* PROBLEM REQUIREMENTS *
Give the number of lines in the records below that include the word "block", and add nothing to it.

Items from a dataset
*-*-*

-- ==== Sys2Proof/Machine/Step.lean ====
section
/-! DEFINITION. One step of the machine: "one downward call together with the environment's answer, or the admission of a
host operation, or its completion" (10_state.md R34; log entry 1). -/

namespace Sys2Proof.Machine

/-- One step of the block (10_state.md R34): with an operation in progress one call or the completion, else an admission. -/
def step (s : State) : Host.Outcome State Fault Refusal :=
  match s.pc with
  | .idle => fetch s
  | .busy op i => goOn op i s

/-- The state with a table word placed as the next request, on a block whose transport can take it (log entries 4 and
14). -/
def State.withFetchWord (s : State) (nbits w : Nat) : State :=
  (s.boundFor (tableRequest nbits w)).giveRequest (tableRequest nbits w)

end Sys2Proof.Machine
end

*-*-*

* TASK RESPONSE *
2